::: Records to process :::

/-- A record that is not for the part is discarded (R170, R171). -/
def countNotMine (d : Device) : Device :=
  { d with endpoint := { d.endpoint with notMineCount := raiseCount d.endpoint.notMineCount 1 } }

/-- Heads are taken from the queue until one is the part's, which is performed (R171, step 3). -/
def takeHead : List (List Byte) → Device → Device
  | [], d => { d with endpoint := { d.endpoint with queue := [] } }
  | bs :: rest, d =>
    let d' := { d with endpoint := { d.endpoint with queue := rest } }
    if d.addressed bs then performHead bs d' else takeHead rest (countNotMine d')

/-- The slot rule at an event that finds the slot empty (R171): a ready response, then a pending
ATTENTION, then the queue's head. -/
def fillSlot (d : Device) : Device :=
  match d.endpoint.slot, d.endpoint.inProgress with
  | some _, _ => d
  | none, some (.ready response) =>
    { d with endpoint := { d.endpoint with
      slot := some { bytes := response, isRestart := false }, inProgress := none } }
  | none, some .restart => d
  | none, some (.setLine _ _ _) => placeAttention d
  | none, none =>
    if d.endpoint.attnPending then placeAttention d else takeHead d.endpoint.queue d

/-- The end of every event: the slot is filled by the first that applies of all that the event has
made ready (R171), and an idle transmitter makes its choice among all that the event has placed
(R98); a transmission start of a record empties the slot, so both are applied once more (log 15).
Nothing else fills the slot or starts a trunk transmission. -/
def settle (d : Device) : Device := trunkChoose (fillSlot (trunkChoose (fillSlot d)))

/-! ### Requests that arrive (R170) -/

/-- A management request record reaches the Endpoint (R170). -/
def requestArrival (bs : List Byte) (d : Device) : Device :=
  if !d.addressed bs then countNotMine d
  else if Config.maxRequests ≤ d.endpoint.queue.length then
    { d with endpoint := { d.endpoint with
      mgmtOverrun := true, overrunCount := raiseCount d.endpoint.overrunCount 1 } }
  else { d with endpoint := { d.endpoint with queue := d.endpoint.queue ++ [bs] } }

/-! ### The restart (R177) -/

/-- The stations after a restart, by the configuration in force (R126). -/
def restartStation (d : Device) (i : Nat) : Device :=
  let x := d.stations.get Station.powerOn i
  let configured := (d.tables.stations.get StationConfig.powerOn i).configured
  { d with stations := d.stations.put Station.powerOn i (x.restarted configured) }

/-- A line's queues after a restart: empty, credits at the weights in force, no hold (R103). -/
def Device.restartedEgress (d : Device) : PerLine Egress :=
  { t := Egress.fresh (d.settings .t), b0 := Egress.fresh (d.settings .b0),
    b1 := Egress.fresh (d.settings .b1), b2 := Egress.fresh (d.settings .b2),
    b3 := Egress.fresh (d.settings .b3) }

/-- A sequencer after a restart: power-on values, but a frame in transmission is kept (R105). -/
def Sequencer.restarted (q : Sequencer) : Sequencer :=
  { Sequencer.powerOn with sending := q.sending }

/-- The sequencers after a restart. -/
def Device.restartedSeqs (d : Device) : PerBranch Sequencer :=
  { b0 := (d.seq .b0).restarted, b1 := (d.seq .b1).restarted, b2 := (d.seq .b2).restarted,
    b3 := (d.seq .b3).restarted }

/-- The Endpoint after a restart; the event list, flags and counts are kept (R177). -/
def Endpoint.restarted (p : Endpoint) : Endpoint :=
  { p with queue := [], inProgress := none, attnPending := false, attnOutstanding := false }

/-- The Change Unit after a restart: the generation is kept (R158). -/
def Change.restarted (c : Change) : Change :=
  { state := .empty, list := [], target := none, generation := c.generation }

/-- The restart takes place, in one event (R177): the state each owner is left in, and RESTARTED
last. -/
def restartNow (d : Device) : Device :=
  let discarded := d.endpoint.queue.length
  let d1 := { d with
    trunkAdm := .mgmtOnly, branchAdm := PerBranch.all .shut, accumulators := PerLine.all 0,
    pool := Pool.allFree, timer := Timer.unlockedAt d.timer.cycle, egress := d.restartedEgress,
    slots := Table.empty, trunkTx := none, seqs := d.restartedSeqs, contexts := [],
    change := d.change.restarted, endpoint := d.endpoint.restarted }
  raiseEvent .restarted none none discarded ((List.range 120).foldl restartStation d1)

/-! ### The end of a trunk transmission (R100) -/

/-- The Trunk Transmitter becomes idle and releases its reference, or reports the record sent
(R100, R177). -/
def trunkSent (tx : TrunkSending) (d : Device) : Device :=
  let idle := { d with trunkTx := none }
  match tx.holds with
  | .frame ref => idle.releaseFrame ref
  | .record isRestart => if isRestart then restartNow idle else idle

:::
::: Records to process :::

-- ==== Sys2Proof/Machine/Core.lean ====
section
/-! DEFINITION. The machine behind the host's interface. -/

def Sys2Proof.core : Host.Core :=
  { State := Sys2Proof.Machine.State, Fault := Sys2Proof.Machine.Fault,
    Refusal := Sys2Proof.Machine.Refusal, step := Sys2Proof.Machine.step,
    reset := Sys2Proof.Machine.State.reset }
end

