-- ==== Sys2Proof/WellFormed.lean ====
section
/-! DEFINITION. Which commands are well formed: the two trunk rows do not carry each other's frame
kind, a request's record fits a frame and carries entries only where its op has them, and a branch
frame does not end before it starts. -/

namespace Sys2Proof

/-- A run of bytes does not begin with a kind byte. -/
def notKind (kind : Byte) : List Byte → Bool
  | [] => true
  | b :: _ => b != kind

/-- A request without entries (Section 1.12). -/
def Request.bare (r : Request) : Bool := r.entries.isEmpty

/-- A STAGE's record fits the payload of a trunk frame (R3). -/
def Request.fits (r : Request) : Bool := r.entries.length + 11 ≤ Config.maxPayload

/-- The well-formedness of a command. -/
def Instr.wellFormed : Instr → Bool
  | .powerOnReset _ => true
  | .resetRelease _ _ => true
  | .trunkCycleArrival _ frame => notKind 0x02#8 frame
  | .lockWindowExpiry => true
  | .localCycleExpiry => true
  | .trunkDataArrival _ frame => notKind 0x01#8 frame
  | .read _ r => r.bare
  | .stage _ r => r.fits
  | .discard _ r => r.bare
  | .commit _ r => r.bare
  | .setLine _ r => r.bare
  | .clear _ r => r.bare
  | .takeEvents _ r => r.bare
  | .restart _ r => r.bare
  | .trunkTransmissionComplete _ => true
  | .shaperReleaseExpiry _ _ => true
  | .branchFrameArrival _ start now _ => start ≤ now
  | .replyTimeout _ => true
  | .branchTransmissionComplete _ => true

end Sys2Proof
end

:::

Task brief: Once you reach the line with "let discarded := d.endpoint.queue.length" in the data above, copy it and every line after it exactly, up to and including the line with "idle else idle".

Answer section:
  let discarded := d.endpoint.queue.length
  let d1 := { d with
    trunkAdm := .mgmtOnly, branchAdm := PerBranch.all .shut, accumulators := PerLine.all 0,
    pool := Pool.allFree, timer := Timer.unlockedAt d.timer.cycle, egress := d.restartedEgress,
    slots := Table.empty, trunkTx := none, seqs := d.restartedSeqs, contexts := [],
    change := d.change.restarted, endpoint := d.endpoint.restarted }
  raiseEvent .restarted none none discarded ((List.range 120).foldl restartStation d1)

/-! ### The end of a trunk transmission (R100) -/

/-- The Trunk Transmitter becomes idle and releases its reference, or reports the record sent
(R100, R177). -/
def trunkSent (tx : TrunkSending) (d : Device) : Device :=
  let idle := { d with trunkTx := none }
  match tx.holds with
  | .frame ref => idle.releaseFrame ref
  | .record isRestart => if isRestart then restartNow idle else idle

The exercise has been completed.